Psychological interventions aimed at enhancing the performance of athletes have become increasingly popular. This article reviews the use of placebo interventions to enhance sports performance and finds that the context of application, the athlete's personality traits, and the intervention ritual are usually the most relevant factors to consider. The article proposes that, despite their limitations, placebo interventions are effective alternatives that can be applied in different ways. The use of both conscious and unconscious means to activate the placebo effect takes the form of verbal suggestion and priming.

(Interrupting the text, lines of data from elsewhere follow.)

-- ==== Sys2Proof/Machine/State.lean ====
section
/-! DEFINITION. The state of one GX-576 package, as plain data, and the state right after package reset (R22). The current
core and its current thread stand in fields of their own; the other cores and slots stand in lists, and every access goes
through the operations of Machine/Ops.lean. -/

namespace Sys2Proof.Machine

/-- Bytes of memory: address and value, addresses strictly rising, no entry equal to what an unlisted address reads as. -/
abbrev Memory := List Host.Cell

/-- Finite data by number, keys strictly rising. -/
abbrev Map (α : Type) := List (Nat × α)

/-- The modes of R377. -/
inductive Mode where
  | user | supervisor
  deriving DecidableEq, Repr

/-- The registers that propagating instructions read and write (R257, R128): `xp`, `vp` and `kp` are the poison payloads,
`vp` by 32-bit lane. -/
structure Regs where
  x : Vector Word 32
  xp : Vector (Option Payload) 32
  b : Vector Word 4
  v : Vector VWord 32
  vp : Vector (Map Payload) 32
  k : Vector KWord 8
  kp : Vector (Option Payload) 8
  /-- vector length (R327) -/
  vl : Nat
  fmta : Word
  fmtb : Word
  fmtc : Word
  scalea : Word
  scaleb : Word
  deriving DecidableEq, Repr

/-- A replay log entry (R129): the instruction, its PC, and the register values it read. -/
structure LogEntry where
  pc : Word
  op : PropOp
  regs : Regs
  /-- whole vector registers that it records -/
  vecs : Nat
  deriving DecidableEq, Repr

/-- A latent or raised entry that a thread holds (R132, R136): the fault-queue index, and the load to be performed again;
`load` is absent for a stopped copy (R230), a parking fault and a remote fault, whose write is sent again (R140). -/
structure HeldEntry where
  ctx : BitVec 16
  index : Word
  pc : Word
  load : Option LoadOp
  /-- the registers the load read -/
  regs : Regs
  /-- the stopped copy (R230) -/
  copy : Option Nat
  raised : Bool
  acked : Bool
  /-- the failed write that is sent again (R140) -/
  write : Option WriteMsg := none
  /-- the index that its poison carries, when a replay has reserved another one (R136) -/
  orig : Option Word := none
  /-- the load has been performed again: the registers with its result -/
  value : Option Regs := none
  deriving DecidableEq, Repr

/-- A fault-queue entry before it is written (R134). -/
structure FaultEntry where
  cause : Byte
  stat : BitVec 2
  remote : Bool
  write : Bool
  notask : Bool
  ctx : BitVec 16
  fva : Word
  fpc : Word
  rpc : Word
  pkg : BitVec 8
  sock : BitVec 5
  core : BitVec 6
  slot : BitVec 3
  pa : Nat
  detail : Word
  task : BitVec 32
  /-- the command core whose FCNT counts it (R132) -/
  sup : Nat
  /-- the issue number of the write that failed, by which the origin knows its record (R133, R140) -/
  seq : Nat := 0
  deriving DecidableEq, Repr

/-- A watch entry (R322, R324). -/
structure WatchEntry where
  line : Nat
  armed : Bool
  triggered : Bool
  /-- the line cannot be registered: it triggers every 1,024 cycles -/
  polled : Bool
  /-- the cycle in which it was armed -/
  since : Nat
  deriving DecidableEq, Repr

/-- One physical extent of an extent table (R122). -/
structure Extent where
  vbase : Nat
  len : Nat
  pbase : Nat
  leaf : BitVec 16
  /-- the table lines it is derived from -/
  lines : List Nat
  deriving DecidableEq, Repr

/-- An entry that waits for space in its fault queue (R132): the thread that holds it, and for a load what the load still
has to write: the registers with its good elements, and the failed lanes (none for a scalar). -/
structure FqItem where
  core : CoreId
  slot : Fin 8
  entry : FaultEntry
  load : Option LoadOp
  after : Option Regs
  lanes : List Nat
  /-- the stopped copy whose entry it is (R230) -/
  copy : Option Nat
  /-- the failed write whose entry it is (R140) -/
  write : Option WriteMsg := none
  deriving DecidableEq, Repr

/-- What a parked slot waits for (R202, R210). -/
inductive Wait where
  /-- a response to an outstanding request (R13, R35), by its tag; the instruction then runs again with the data -/
  | response (tag : Nat)
  /-- the write counters of a level (R161); the instruction runs again when they are zero -/
  | counters (l : Level)
  /-- the write counters of a level, inside a tile form, whose slot is not spilled before the form completes (R161, R319) -/
  | form (l : Level)
  /-- a TLB walk that a WALK_COMPLETE ends (R123) -/
  | walk
  | bart (episode : Nat)
  | barg (episode : Nat)
  | barb (id : Nat) (phase : Bool)
  /-- BOWAIT: the offset of the object and the phase -/
  | bowait (off : Nat) (phase : Bool)
  /-- JOIN: the line of its counter (R297), and the counter's address; a write to the line runs the instruction again -/
  | join (line : Nat) (va : Word)
  /-- WAITEV: the destination and the cycle at which the limit passes (none: no limit) -/
  | waitev (d : Reg) (limit : Option Nat)
  /-- a matrix operation of the core's queue (R223) -/
  | matrix (id : Nat)
  /-- a full queue or table: the instruction runs again when there is room (R202, R204) -/
  | matqFull | copyFull | colqFull | launchFull
  /-- STOP and HALT wait for the thread's copies (R300) -/
  | copies
  /-- a fault acknowledgement (R136) -/
  | fault
  /-- an entry waits for space in the fault queue of this context (R132) -/
  | fqSpace (ctx : BitVec 16)
  /-- a SPILL or RESTORE in progress (R390) -/
  | saving
  /-- the thread's travel packet is on its way (R146) -/
  | travel
  /-- a request held while a tile is in-forward, or a release whose halo pushes are not acknowledged (R100, R102); the
  instruction runs again -/
  | tile (pbase : Nat)
  /-- TFWD: its push is not acknowledged (R101); the address it named -/
  | tfwd (pbase : Nat) (va : Word)
  /-- TDROP: a replica drop is not acknowledged (R102) -/
  | tdrop (pbase : Nat)
  /-- PUBL: the toggle, and then the acknowledgements of its halo pushes (R104) -/
  | publ (pbase : Nat) (toggled : Bool)
  /-- an access to a fenced die during the wait after a split (R56); the instruction runs again -/
  | split
  /-- a BISnp to the host is outstanding for this half line (R62) -/
  | bisnp (half : Nat)
  /-- the core has no response slot, or the port of a host line has 256 requests outstanding (R35, R67); the instruction
  runs again -/
  | slot
  /-- a host line that its home is obtaining (R66); the instruction runs again when it has come, or has not -/
  | hostLine (line : Nat)
  /-- the slot has executed STOP (R300) or stands halted until package reset (R387) -/
  | stopped | halted
  deriving DecidableEq, Repr

/-- The state of a slot (R210). A spilled thread is in a save area and its slot is empty. -/
inductive Status where
  | empty | ready | parked (w : Wait)
  deriving DecidableEq, Repr

/-- The data of a response, or the cause of an error response, kept until the instruction that asked for it has run again. -/
structure Got where
  pa : Nat
  n : Nat
  fail : Option Byte
  data : BitVec 1024
  /-- the engine that asked for it, where one did -/
  engine : Option Nat := none
  deriving DecidableEq, Repr

/-- What a thread is (R178): a member of a launch task, a forked thread task, or a supervisor strand. -/
inductive Kind where
  | gang | thread | strand
  deriving DecidableEq, Repr

/-- One thread, in its slot. -/
structure Thread where
  status : Status
  regs : Regs
  pc : Word
  mode : Mode
  xpc : Word
  xcause : Word
  xval : Word
  xvec : Word
  /-- the copy geometry registers, by ENO (R355) -/
  eng : Vector Word 15
  /-- vector allotment (R216) -/
  allot : Nat
  watch : Vector WatchEntry 4
  log : List LogEntry
  held : List HeldEntry
  /-- remote-fault records that are pending (R140) -/
  records : List FaultRec
  /-- outstanding-write counters (R161) -/
  near : Nat
  dev : Nat
  hst : Nat
  /-- offers the slot still gives up (R202) -/
  skip : Nat
  lastIssue : Option Nat
  /-- the package cycle in which the instruction at pc first issued: the order in which requests arrive (R90, R100) -/
  since : Nat := 0
  /-- the writes that had been issued by then, by which it takes its place among them -/
  came : Nat := 0
  kind : Kind
  task : BitVec 32
  /-- launch handle (R186) -/
  lh : Nat
  ctx : BitVec 16
  joinp : Word
  fmtp : Word
  scopet : Word
  /-- gang rank, team member (R193) -/
  rank : Nat
  member : Nat
  gangw : Nat
  teamw : Nat
  prio : Nat
  /-- team number on its core -/
  team : Nat
  /-- band identifier (R196) -/
  band : Option Nat
  /-- dispatch order on the core (R206) -/
  order : Nat
  extents : List Extent
  /-- a format-context or scope-table read that failed at dispatch: cause and address (R195) -/
  dispatchFault : Option (Byte × Word)
  /-- it was owed re-admission when its partition was swapped out (R208) -/
  owed : Bool
  /-- the barriers (0 BART, 1 BARG, 2 BARB) up to whose arrival R208 protects it from R206 -/
  protect : List (Fin 3)
  /-- barrier episodes this thread has arrived at: BART, BARG, BARB (R315) -/
  arrivals : Vector Nat 3
  /-- the pc of an instruction whose access is performed remotely, because its travel packet came back (R146) -/
  stay : Option Word
  /-- the stores of the courier message that is still open, oldest first (R147) -/
  packing : List WriteMsg
  /-- the core's cycle in which that message was begun -/
  packedAt : Nat := 0
  /-- the virtual base and the address of the message whose value CSEND at pc waits for (R397) -/
  sent : Option (Word × Nat) := none
  /-- the scope table that the instruction at pc decoded when it issued, while it waits (R318) -/
  scopeTab : Option (List Byte) := none
  /-- FORK at pc holds a place in the deque (R295) -/
  reserved : Bool := false
  /-- pages whose walk has failed for the instruction at pc: page number, cause and DETAIL (R123, R134) -/
  walked : List (Nat × Byte × Word) := []
  /-- the instruction at pc runs again after such a walk -/
  rewalk : Bool := false
  /-- responses that have arrived for the instruction at pc -/
  got : List Got
  /-- the half whose BIRsp has arrived for the access that the instruction at pc makes (R62) -/
  owes : Option Nat
  /-- the halves for which the TDECL at pc has sent its BISnpInv (R64) -/
  snooped : List Nat := []
  deriving DecidableEq, Repr

/-- A TLB entry (R123). -/
structure TlbEntry where
  slot : Nat
  ctx : BitVec 16
  vbase : Nat
  log2 : Nat
  pbase : Nat
  leaf : BitVec 16
  lines : List Nat
  deriving DecidableEq, Repr

/-- A write on its way, or held in staging (R142, R150), with the dispatch number of the thread that made it. -/
structure Pending where
  tid : Nat
  msg : WriteMsg
  /-- its near count has ended (R161) -/
  near : Bool
  deriving DecidableEq, Repr

/-- The checkpoint bank of a team (R142): the members' slots with their registers and PC. -/
structure Checkpoint where
  members : List (Nat × Regs × Word)
  isOpen : Bool
  /-- old contents of first-written sectors: scratchpad offset, or accumulator byte address with its tile -/
  undo : List (Nat × BitVec 128)
  undoAcc : List (Nat × Memory)
  deriving DecidableEq, Repr

/-- A team on its core (R192, R213, R214). -/
structure Team where
  id : Nat
  poolpart : Word
  firstBank : Nat
  lh : Nat
  ctx : BitVec 16
  task : BitVec 32
  prio : Nat
  kind : Kind
  /-- the slots of its members that have not stopped; a spilled member keeps its number -/
  members : Nat
  stopped : Nat
  /-- cores of the gang in rank order, and this core's rank -/
  gang : List CoreId
  rank : Nat
  /-- frames held by its threads (R216) -/
  frames : Nat
  /-- scratchpad bytes by pool offset -/
  pool : Memory
  /-- accumulator tiles: bytes of tile n at 16384 * n -/
  acc : Memory
  ckpt : Checkpoint
  /-- arrivals of the current episode and episodes completed: BART, BARG -/
  bartCount : Nat
  bartDone : Nat
  bargCount : Nat
  bargDone : Nat
  /-- BARB: threads of this core that have arrived (R316), and the phase last seen released -/
  barbCount : Nat
  barbPhase : Bool
  band : Option Nat
  deriving DecidableEq, Repr

/-- A ring (R220, R360). -/
structure Ring where
  team : Nat
  base : Nat
  log2 : Nat
  written : Nat
  taken : Nat
  /-- bytes reserved by fired copies (R365) -/
  reserved : Nat
  /-- a remote handle: the owner core and its team -/
  remote : Option (CoreId × Nat)
  /-- the producer of a remotely configured ring: core, team, FBO -/
  producer : Option (CoreId × Nat × Nat)
  ovr : Bool
  deriving DecidableEq, Repr

/-- The matrix operations (R357, R358). -/
inductive MatKind where
  | mma | mmas | mzero | mload (off : Nat) | mdrain (off : Nat)
  deriving DecidableEq, Repr

/-- An entry of the matrix queue (R204, R223). -/
structure MatOp where
  id : Nat
  kind : MatKind
  slot : Nat
  team : Nat
  tile : Nat
  aring : Nat
  bring : Nat
  zring : Nat
  steps : Nat
  fmta : Word
  fmtb : Word
  fmtc : Word
  scalea : Word
  scaleb : Word
  /-- K-steps fired so far -/
  fired : Nat
  /-- the scale units in use (R244) -/
  scA : List Byte
  scB : List Byte
  deriving DecidableEq, Repr

/-- The geometry of a copy, read at issue (R226, R227). -/
structure CopyGeom where
  base : Word
  loge : Nat
  dir : Bool
  pool : Nat
  n : Vector Nat 4
  s : Vector Int 4
  c : Vector Int 4
  lo : Vector Int 4
  hi : Vector Int 4
  fill : BitVec 128
  deriving DecidableEq, Repr

/-- The copy forms (R363); CPYT is a box with its tile's geometry. -/
inductive CopyKind where
  | cpy | cpym (mask : Nat) | cpyr (ring : Nat) | cpyg (list : List Int) | cpyp (dest : List (Option Word))
  deriving DecidableEq, Repr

As intervenções psicológicas para aumentar o rendimento dos esportistas têm ganhado grande popularidade. Neste artigo, realizou-se uma revisão da utilização de intervenções placebo para potencializar o rendimento esportivo, a partir da qual se concluiu que o contexto de aplicação, os traços de personalidade do esportista e o ritual de intervenção foram propostos como fatores mais relevantes a considerar. Estima-se que, apesar das limitações, as intervenções placebo constituem alternativas eficazes que têm diferentes modos de aplicação. A utilização de vias conscientes e não conscientes para ativar o efeito placebo se materializa no emprego das potencialidades que oferecem tanto a sugestão verbal quanto o priming.